#### EXERCISE AIM
Examine each line of the data. Copy the line if it includes the word "encodeWord".

BEGIN ENTRIES SHOWN

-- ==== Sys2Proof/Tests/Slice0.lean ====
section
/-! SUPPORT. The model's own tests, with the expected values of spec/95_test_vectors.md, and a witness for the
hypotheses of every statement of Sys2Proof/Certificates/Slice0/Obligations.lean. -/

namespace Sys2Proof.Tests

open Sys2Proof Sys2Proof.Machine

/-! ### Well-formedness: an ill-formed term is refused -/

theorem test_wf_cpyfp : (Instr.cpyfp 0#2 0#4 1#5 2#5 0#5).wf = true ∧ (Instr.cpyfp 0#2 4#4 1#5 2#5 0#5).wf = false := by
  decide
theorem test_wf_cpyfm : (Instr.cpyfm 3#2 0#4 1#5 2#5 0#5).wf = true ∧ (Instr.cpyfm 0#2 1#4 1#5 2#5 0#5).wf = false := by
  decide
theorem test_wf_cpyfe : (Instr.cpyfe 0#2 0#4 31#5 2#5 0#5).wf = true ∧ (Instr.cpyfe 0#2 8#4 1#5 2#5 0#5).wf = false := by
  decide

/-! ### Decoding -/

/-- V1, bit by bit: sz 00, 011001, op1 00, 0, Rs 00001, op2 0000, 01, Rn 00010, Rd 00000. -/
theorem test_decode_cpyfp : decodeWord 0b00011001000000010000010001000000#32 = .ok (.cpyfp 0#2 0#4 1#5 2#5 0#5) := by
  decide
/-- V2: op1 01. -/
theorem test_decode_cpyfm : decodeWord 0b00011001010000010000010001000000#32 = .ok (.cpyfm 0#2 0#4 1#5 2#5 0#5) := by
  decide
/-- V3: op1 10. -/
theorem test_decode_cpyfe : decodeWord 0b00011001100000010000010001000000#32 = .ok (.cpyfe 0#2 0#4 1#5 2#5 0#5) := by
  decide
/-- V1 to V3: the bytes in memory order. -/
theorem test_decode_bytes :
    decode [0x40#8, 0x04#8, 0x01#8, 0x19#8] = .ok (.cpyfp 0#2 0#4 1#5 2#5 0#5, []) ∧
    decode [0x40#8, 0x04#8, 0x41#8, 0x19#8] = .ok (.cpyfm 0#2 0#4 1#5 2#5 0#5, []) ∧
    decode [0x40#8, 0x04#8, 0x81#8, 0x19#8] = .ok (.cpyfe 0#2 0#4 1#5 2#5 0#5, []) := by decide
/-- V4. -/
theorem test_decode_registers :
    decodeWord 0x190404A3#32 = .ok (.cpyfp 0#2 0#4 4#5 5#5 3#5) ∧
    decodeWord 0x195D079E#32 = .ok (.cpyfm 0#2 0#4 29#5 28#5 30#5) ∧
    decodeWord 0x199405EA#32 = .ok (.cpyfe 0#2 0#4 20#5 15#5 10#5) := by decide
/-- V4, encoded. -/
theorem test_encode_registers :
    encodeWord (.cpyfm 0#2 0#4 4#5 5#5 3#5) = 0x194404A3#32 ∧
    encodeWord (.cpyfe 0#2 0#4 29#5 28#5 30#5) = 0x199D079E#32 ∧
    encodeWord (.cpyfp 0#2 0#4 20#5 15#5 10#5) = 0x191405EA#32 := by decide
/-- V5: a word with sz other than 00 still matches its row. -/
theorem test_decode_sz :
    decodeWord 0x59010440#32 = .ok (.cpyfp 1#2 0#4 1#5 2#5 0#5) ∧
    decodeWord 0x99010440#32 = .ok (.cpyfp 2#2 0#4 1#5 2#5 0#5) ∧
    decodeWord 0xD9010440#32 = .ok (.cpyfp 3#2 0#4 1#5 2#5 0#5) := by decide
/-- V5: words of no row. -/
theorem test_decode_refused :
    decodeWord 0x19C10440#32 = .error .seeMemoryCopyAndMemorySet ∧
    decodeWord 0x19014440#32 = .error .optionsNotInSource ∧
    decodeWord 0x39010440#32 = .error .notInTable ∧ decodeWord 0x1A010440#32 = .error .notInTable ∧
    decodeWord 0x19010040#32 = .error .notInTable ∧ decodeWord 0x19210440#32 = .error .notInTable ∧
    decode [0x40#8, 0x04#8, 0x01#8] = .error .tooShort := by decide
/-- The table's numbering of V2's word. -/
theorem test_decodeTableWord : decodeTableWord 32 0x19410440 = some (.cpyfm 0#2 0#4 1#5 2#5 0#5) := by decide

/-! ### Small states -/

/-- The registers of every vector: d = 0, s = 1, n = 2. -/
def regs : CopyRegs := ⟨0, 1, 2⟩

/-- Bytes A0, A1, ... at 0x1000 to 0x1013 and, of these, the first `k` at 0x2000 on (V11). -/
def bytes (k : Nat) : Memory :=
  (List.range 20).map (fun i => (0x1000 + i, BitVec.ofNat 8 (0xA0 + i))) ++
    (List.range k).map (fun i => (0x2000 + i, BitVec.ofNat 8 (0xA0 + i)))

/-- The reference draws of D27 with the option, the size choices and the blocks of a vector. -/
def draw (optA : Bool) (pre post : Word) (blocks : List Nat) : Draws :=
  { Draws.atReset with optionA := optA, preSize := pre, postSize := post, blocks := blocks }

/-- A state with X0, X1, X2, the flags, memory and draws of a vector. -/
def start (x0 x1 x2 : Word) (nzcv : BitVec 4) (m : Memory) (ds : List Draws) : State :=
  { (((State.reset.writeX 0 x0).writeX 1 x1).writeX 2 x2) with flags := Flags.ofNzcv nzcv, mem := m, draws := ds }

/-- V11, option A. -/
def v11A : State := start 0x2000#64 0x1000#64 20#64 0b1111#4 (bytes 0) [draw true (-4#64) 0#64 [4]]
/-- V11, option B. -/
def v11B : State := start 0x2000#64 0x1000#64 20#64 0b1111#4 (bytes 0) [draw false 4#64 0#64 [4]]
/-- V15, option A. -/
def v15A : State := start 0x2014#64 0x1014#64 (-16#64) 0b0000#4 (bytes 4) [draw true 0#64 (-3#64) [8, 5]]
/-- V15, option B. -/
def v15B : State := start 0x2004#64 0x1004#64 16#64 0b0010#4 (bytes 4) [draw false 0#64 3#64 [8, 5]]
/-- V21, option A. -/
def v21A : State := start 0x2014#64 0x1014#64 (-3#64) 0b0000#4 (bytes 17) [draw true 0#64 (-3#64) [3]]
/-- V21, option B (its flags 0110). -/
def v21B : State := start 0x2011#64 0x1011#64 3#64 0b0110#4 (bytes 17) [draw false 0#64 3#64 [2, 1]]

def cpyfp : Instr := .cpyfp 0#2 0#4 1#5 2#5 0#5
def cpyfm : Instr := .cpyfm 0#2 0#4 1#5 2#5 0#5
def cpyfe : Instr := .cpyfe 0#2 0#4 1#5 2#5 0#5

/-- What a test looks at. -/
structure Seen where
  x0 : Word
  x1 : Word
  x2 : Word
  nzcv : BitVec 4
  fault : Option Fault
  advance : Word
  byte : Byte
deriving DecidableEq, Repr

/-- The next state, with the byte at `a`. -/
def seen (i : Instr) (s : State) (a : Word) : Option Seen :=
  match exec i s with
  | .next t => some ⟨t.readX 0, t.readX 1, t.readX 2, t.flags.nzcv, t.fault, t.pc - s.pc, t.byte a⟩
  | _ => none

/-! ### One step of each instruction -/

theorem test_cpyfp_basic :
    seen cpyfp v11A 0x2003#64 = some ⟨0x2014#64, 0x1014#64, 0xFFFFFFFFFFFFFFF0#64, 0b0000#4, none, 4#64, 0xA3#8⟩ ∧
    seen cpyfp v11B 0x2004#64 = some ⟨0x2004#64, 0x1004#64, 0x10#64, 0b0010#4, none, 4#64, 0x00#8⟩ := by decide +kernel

END ENTRIES SHOWN
BEGIN ENTRIES SHOWN

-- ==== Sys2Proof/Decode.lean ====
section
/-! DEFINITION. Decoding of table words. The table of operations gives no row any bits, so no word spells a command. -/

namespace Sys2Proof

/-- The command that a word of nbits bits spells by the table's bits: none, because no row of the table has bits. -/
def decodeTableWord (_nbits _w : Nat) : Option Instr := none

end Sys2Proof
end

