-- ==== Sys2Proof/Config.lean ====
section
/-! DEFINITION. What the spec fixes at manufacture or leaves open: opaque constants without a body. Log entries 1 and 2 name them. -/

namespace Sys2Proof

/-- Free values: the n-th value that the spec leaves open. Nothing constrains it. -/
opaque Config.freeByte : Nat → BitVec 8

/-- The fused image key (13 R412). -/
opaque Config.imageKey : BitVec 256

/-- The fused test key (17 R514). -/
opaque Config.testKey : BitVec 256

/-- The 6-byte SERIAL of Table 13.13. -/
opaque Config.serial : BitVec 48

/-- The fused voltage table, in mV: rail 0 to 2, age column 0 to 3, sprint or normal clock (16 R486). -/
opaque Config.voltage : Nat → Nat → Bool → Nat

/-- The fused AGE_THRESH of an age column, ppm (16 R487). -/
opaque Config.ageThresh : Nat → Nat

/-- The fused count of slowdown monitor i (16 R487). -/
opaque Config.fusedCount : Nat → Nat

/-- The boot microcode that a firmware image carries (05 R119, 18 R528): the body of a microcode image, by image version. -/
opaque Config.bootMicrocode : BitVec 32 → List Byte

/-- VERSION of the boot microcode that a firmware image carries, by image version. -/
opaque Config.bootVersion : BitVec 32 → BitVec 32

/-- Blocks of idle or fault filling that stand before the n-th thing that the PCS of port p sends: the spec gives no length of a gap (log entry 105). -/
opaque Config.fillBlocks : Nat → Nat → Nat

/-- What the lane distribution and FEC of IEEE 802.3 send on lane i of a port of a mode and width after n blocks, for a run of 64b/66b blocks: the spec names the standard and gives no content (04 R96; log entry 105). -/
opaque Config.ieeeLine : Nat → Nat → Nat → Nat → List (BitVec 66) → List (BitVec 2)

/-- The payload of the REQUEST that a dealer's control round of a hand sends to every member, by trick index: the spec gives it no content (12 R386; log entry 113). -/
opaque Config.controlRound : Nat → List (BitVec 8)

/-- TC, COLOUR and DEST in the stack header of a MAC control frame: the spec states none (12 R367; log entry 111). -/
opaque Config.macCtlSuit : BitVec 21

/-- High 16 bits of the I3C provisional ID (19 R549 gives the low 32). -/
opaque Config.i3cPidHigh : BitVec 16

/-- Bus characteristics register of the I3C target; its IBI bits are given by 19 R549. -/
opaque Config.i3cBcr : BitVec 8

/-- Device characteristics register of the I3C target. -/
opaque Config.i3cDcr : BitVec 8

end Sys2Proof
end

END ENTRIES SHOWN

#### EXERCISE ANSWER
    encodeWord (.cpyfm 0#2 0#4 4#5 5#5 3#5) = 0x194404A3#32 ∧
    encodeWord (.cpyfe 0#2 0#4 29#5 28#5 30#5) = 0x199D079E#32 ∧
    encodeWord (.cpyfp 0#2 0#4 20#5 15#5 10#5) = 0x191405EA#32 := by decide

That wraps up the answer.